Wednesday, August 17, 2011

The "July Effect" and Relative Risk

Fig 1. A typical new intern
on his first day of wards
Click here to listen to a recording of Astrid's 5-minute talk on Relative Risk.

Everybody jokes about the spike in mortality which occurs when all the third-year residents leave and the new interns arrive.  Does the “July Effect” really exist?  Well, the Annals of Internal Medicine just published a systematic review of studies describing trainee changeover on clinical outcomes.  The results were heterogeneous but did support the existence of the “July Effect.”  Based on a couple of higher quality studies, they estimate that the relative risk increase for mortality (RRI) in the peri-changeover period is between 4.3% and 12.0%.
Relative risk (RR, AKA the "risk ratio,") is a way of relating an event to an exposure.  The event is the outcome of interest (e.g. disease or death) while the exposure is something we believe is related to the frequency of the event,  (e.g a treatment, a vaccination, an environmental factor, or, as in our example, admission in July).  The relative risk is simply the ratio of the incidence of the event in the exposed group to the the incidence of the same event in the non-exposed group - anothe rway of saying that is that it's the experimental event rate (EER) divided by the control event rate (CER).

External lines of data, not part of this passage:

-- ==== Sys2Proof/Machine/Dispatch.lean ====
section
/-! DEFINITION. One arm per operation (30_encoding.md R66). -/

namespace Sys2Proof.Machine

def exec (i : Instr) (s : State) : Host.Outcome State Fault Refusal :=
  match i with
  | .tick => Sys2Proof.Machine.execTick s
  | .wrb ch data => Sys2Proof.Machine.execWrb ch data s
  | .rst => Sys2Proof.Machine.execRst s
  | .chk => Sys2Proof.Machine.execChk s
  | .pau => Sys2Proof.Machine.execPau s
  | .int => Sys2Proof.Machine.execInt s
  | .fdl => Sys2Proof.Machine.execFdl s

end Sys2Proof.Machine
end

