/-- 30_encoding.md R68: the decoder accepts a word exactly when a row of the opcode table matches it under its mask,
and never more than one row does. -/
def Obligations.OpcodeRowsDecideDecoding : Prop :=
  ∀ w : EventWord,
    ((∃ i, decodeWord w = .ok i) ↔ ∃ row ∈ opcodeRows, matchesRow w row = true)
    ∧ (opcodeRows.filter (matchesRow w)).length ≤ 1

/-- 30_encoding.md R68 and 95_test_vectors.md V8: event words written out from the table and the operations they
denote. -/
def Obligations.SampleEventWordsDecode : Prop :=
  decodeWord 0x010000 = .ok .tick ∧ decodeWord 0x020280 = .ok (.wrb 2 128)
  ∧ decodeWord 0x0200FF = .ok (.wrb 0 255) ∧ decodeWord 0x030000 = .ok .rst
  ∧ decodeWord 0x100000 = .ok .chk ∧ decodeWord 0x110000 = .ok .pau
  ∧ decodeWord 0x120000 = .ok .int ∧ decodeWord 0x130000 = .ok .fdl
  ∧ decodeFor { Config.cfgA with n := 7 } 0x020700 = .error (.channelOutOfRange 7)
  ∧ decodeFor { Config.cfgA with n := 7 } 0x020600 = .ok (.wrb 6 0)

/-! ### The step -/

/-- 20_memory.md R51 with log 3: when the oldest event word denotes the well-formed operation `i`, a step is `exec` of
`i` at the state without that word, and nothing more. -/
def Obligations.StepRunsDecodedEvent : Prop :=
  ∀ (s : State) (w : EventWord) (rest : List EventWord) (i : Instr),
    s.inbox = w :: rest → decodeWord w = .ok i → i.wellFormed s.cfg = true →
    step s = exec i { s with inbox := rest }

/-- The model's choice (log 4), after 40_engine_tick.md R80 'The engine does nothing between invocations: all its
state holds': while no event waits, a step changes nothing. -/
def Obligations.IdleStepHolds : Prop :=
  ∀ s : State, s.inbox = [] → step s = .next s

/-- The model's interface (log 3): bits of the opcode table placed as the next event run as the operation the decoder
reads from them. -/
def Obligations.PlacedWordRunsNext : Prop :=
  ∀ (s : State) (nbits w : Nat) (i : Instr),
    decodeTableWord nbits w = some i → i.wellFormed s.cfg = true →
    step (s.withFetchWord nbits w) = exec i s

/-- 20_memory.md R51 with log 3: a run of the machine over the encoded events of a trace, whatever arrives after them,
is the trace's operations applied in order; the events still to arrive neither shape nor are changed by them. -/
def Obligations.RunOfEncodedEventsComposes : Prop :=
  ∀ (ops : List Instr) (s : State) (rest : List EventWord),
    (∀ i ∈ ops, i.wellFormed s.cfg = true) →
    Host.Core.run Sys2Proof.core ops.length { s with inbox := eventWords ops ++ rest }
      = runOps ops { s with inbox := rest }

/-! ### The SoftPWM Engine: TICK -/

/-- 40_engine_tick.md R81, R84, R85: TICK completes in every state. The port takes the old pin word, the counter
counts modulo 256; at a wrap every latch takes its brightness and every pin bit ends set unless that latch is 0; off
a wrap the latches hold, `Brightness` is neither written nor read, and each bit is cleared exactly where its latch
equals the new counter. -/
def Obligations.TickDrivesCountsSnapshotsCompares : Prop :=
  ∀ s : State, ∃ t, exec .tick s = .next t
    ∧ t.outPort = s.pinWord
    ∧ t.brightness = s.brightness
    ∧ t.tickCounter.toNat = (s.tickCounter.toNat + 1) % 256
    ∧ (s.tickCounter = 255 →
        t.compareLatch = s.brightness
        ∧ t.pinWord.length = s.cfg.n
        ∧ ∀ i, i < s.cfg.n → t.pinWord[i]? = some (s.brightness[i]? != some 0))
    ∧ (s.tickCounter ≠ 255 →
        t.compareLatch = s.compareLatch
        ∧ t.pinWord.length = s.pinWord.length
        ∧ (∀ (i : Nat) (b : Bool), s.pinWord[i]? = some b → t.pinWord[i]? = some (b && s.compareLatch[i]? != some t.tickCounter))
        ∧ ∀ b' : List Byte, exec .tick { s with brightness := b' } = .next { t with brightness := b' })

/-- 40_engine_tick.md R81, 60_exceptions.md R148, R149: TICK neither writes nor reads anything of the main context but
`Brightness`, which it does not write: entry saves nothing and return restores nothing. -/
def Obligations.TickLeavesMainContextAlone : Prop :=
  ∀ (s t : State) (inc : List Byte) (dir : Bool) (k : Nat) (p : Phase) (f : BitVec 3), exec .tick s = .next t →
    t.brightness = s.brightness ∧ t.increment = s.increment ∧ t.direction = s.direction
    ∧ t.scanIdx = s.scanIdx ∧ t.phase = s.phase ∧ t.configFault = s.configFault
    ∧ t.cfg = s.cfg ∧ t.inbox = s.inbox
    ∧ exec .tick { s with increment := inc, direction := dir, scanIdx := k, phase := p, configFault := f }
        = .next { t with increment := inc, direction := dir, scanIdx := k, phase := p, configFault := f }

/-- 40_engine_tick.md R81, R85: the comparators working side by side do what the loop of the pseudocode does. -/
def Obligations.CompareLoopEqualsLanes : Prop :=
  ∀ (latch : List Byte) (t : Byte) (w : PinBits), latch.length = w.length →
    clearMatchesLoop w.length latch t w = clearMatches latch t w

/-- 40_engine_tick.md section 4 (R88, R89, which the spec derives): the closed form of the pin word and the output
waveform are kept by every step, whatever operations arrive. -/
def Obligations.EngineLawKeptByEveryStep : Prop :=
  ∀ s t : State, s.EngineLaw → step s = .next t → t.EngineLaw

/-- 40_engine_tick.md R95, last sentence, with the reset values of 10_state.md R34 and R35: the engine's laws hold
from reset on, in every configuration (R35's values are the model's choice, log 9). -/
def Obligations.EngineLawAtReset : Prop :=
  ∀ (c : Config) (inbox : List EventWord), (State.resetFor c inbox).EngineLaw

/-- 40_engine_tick.md R90: from a wrap on, over the 256 slots up to the next wrap tick's DRIVE, channel `i` is high in
exactly `V` slots, `V` its latch; whatever else happens meanwhile (any main-context operation, any brightness write)
and whatever the other channels hold. Its premise `EngineLaw` rests on the reading of R95 of log 17 (DEDUCED): it leaves
out a first cycle whose slot 0 shows a stale bit, which `FirstCycleDutyApartFromSlotZero` covers. -/
def Obligations.DutyFidelity : Prop :=
  ∀ (s t : State) (ops : List Instr) (i : Nat) (v : Byte),
    s.EngineLaw → s.tickCounter = 0 → s.compareLatch[i]? = some v →
    .rst ∉ ops → ops.count .tick = 255 → runOps ops s = .next t →
    (s.outPort :: portSamples ops s).length = 256
    ∧ highSlots i (s.outPort :: portSamples ops s) = v.toNat

/-- 40_engine_tick.md R90 with R95, read as log 17 (DEDUCED) reads them: in a cycle whose pin word has its closed form
(R88), as from the first wrap after any engine state, channel `i` is high in exactly `V` of the slots 1 to 255, whatever
the port shows in slot 0. -/
def Obligations.FirstCycleDutyApartFromSlotZero : Prop :=
  ∀ (s t : State) (ops : List Instr) (i : Nat) (v : Byte),
    s.Coherent → s.PinLaw → s.tickCounter = 0 → s.compareLatch[i]? = some v →
    .rst ∉ ops → ops.count .tick = 255 → runOps ops s = .next t →
    (portSamples ops s).length = 255 ∧ highSlots i (portSamples ops s) = v.toNat

/-- 40_engine_tick.md R92: `CompareLatch` is refreshed exactly once per 256 ticks. Over a trace without reset the
counter advances by the number of TICKs; the latches hold until the counter wraps; the TICK that wraps takes what
`Brightness` holds then; and the counter is 0 after reset (that last clause is the model's choice among what
10_state.md R35 and R36 allow, log 9). -/
def Obligations.SnapshotOncePer256Ticks : Prop :=
  (∀ (s t : State) (ops : List Instr), .rst ∉ ops → runOps ops s = .next t →
    t.tickCounter.toNat = (s.tickCounter.toNat + ops.count .tick) % 256
    ∧ (s.tickCounter.toNat + ops.count .tick < 256 → t.compareLatch = s.compareLatch)
    ∧ (s.tickCounter.toNat + ops.count .tick = 255 →
        ∀ u, exec .tick t = .next u → u.tickCounter = 0 ∧ u.compareLatch = t.brightness))
  ∧ ∀ (c : Config) (inbox : List EventWord), (State.resetFor c inbox).tickCounter = 0

/-- 20_memory.md R52, which the spec derives from R82 and R84: until the next wrap the engine does not see what
`Brightness` holds; a value overwritten before it is never seen. -/
def Obligations.WriteUnseenUntilWrap : Prop :=
  ∀ (s t : State) (k : Nat) (b' : List Byte),
    s.tickCounter.toNat + k < 256 → runTicks k s = .next t →
    runTicks k { s with brightness := b' } = .next { t with brightness := b' }

/-- 40_engine_tick.md R91, which the spec derives from R84 and R85: what a TICK does to channel `i` depends on that
channel and the counter alone, even across blocks of different widths. -/
def Obligations.LanesAreIndependent : Prop :=
  ∀ (s s' t t' : State) (i : Nat),
    i < s.cfg.n → i < s'.cfg.n → s.tickCounter = s'.tickCounter →
    s.brightness[i]? = s'.brightness[i]? → s.compareLatch[i]? = s'.compareLatch[i]? →
    s.pinWord[i]? = s'.pinWord[i]? →
    exec .tick s = .next t → exec .tick s' = .next t' →
    t.outPort[i]? = t'.outPort[i]? ∧ t.pinWord[i]? = t'.pinWord[i]? ∧ t.compareLatch[i]? = t'.compareLatch[i]?

/-- 40_engine_tick.md R95 and 10_state.md R36, which the spec derives: whatever the engine held before, the pin word
has its closed form from the first wrap on, and the waveform of R89 from one tick later. -/
def Obligations.FirstWrapRestoresEngineLaw : Prop :=
  ∀ s t u : State, s.Coherent → s.tickCounter = 255 → exec .tick s = .next t → exec .tick t = .next u →
    t.PinLaw ∧ u.EngineLaw

/-- 70_reset_and_hazards.md R174, which the spec derives with the decided reset values (log 9): all outputs are low for the
first 256 ticks after reset, whatever the main context or the write port does. -/
def Obligations.DarkForFirst256Ticks : Prop :=
  ∀ (c : Config) (inbox : List EventWord) (ops : List Instr) (t : State),
    .rst ∉ ops → ops.count .tick ≤ 256 → runOps ops (State.resetFor c inbox) = .next t →
    ∀ b ∈ t.outPort, b = false

/-! ### The write port: WRB -/

/-- 41_brightness_port.md R100: without the wrapper and for a legal channel WRB writes that one latch, with any u8,
and nothing else; otherwise it is refused. R100's condition is taken as it stands with `ConfigFault != 0` too
(`N > 256`, log 19). -/
def Obligations.WrbWritesItsLatchOnly : Prop :=
  ∀ (s : State) (ch data : Byte), s.Coherent →
    (s.cfg.wrapperPresent = false → ch.toNat < s.cfg.n →
      ∃ t, exec (.wrb ch data) s = .next t
        ∧ t = { s with brightness := t.brightness }
        ∧ t.brightness.length = s.brightness.length
        ∧ ∀ j, j < s.cfg.n → t.readBrightness j = if j = ch.toNat then data else s.readBrightness j)
    ∧ (¬(s.cfg.wrapperPresent = false ∧ ch.toNat < s.cfg.n) → ∃ r, exec (.wrb ch data) s = .refused r)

You can easily calculate the relative risk using a table not disimilar to the one used in our last post to calculate sensitivity, specificity and PPV/NPV:
Using this table, RR = [(a / a + b) / (c / c + d)].
This seems pretty simple - but the Annals article reports its findings in terms of relative risk increase.  This is different than the relative risk, and refers to the size of the increase in risk relative to the baseline incidence.  So if the relative risk is (EER/CER), the relative risk increase is [(EER-CER)/CER].
Please remember, both relative risk and relative risk increase are comparative measures - they tell you nothing about the absolute magnitude of the effect.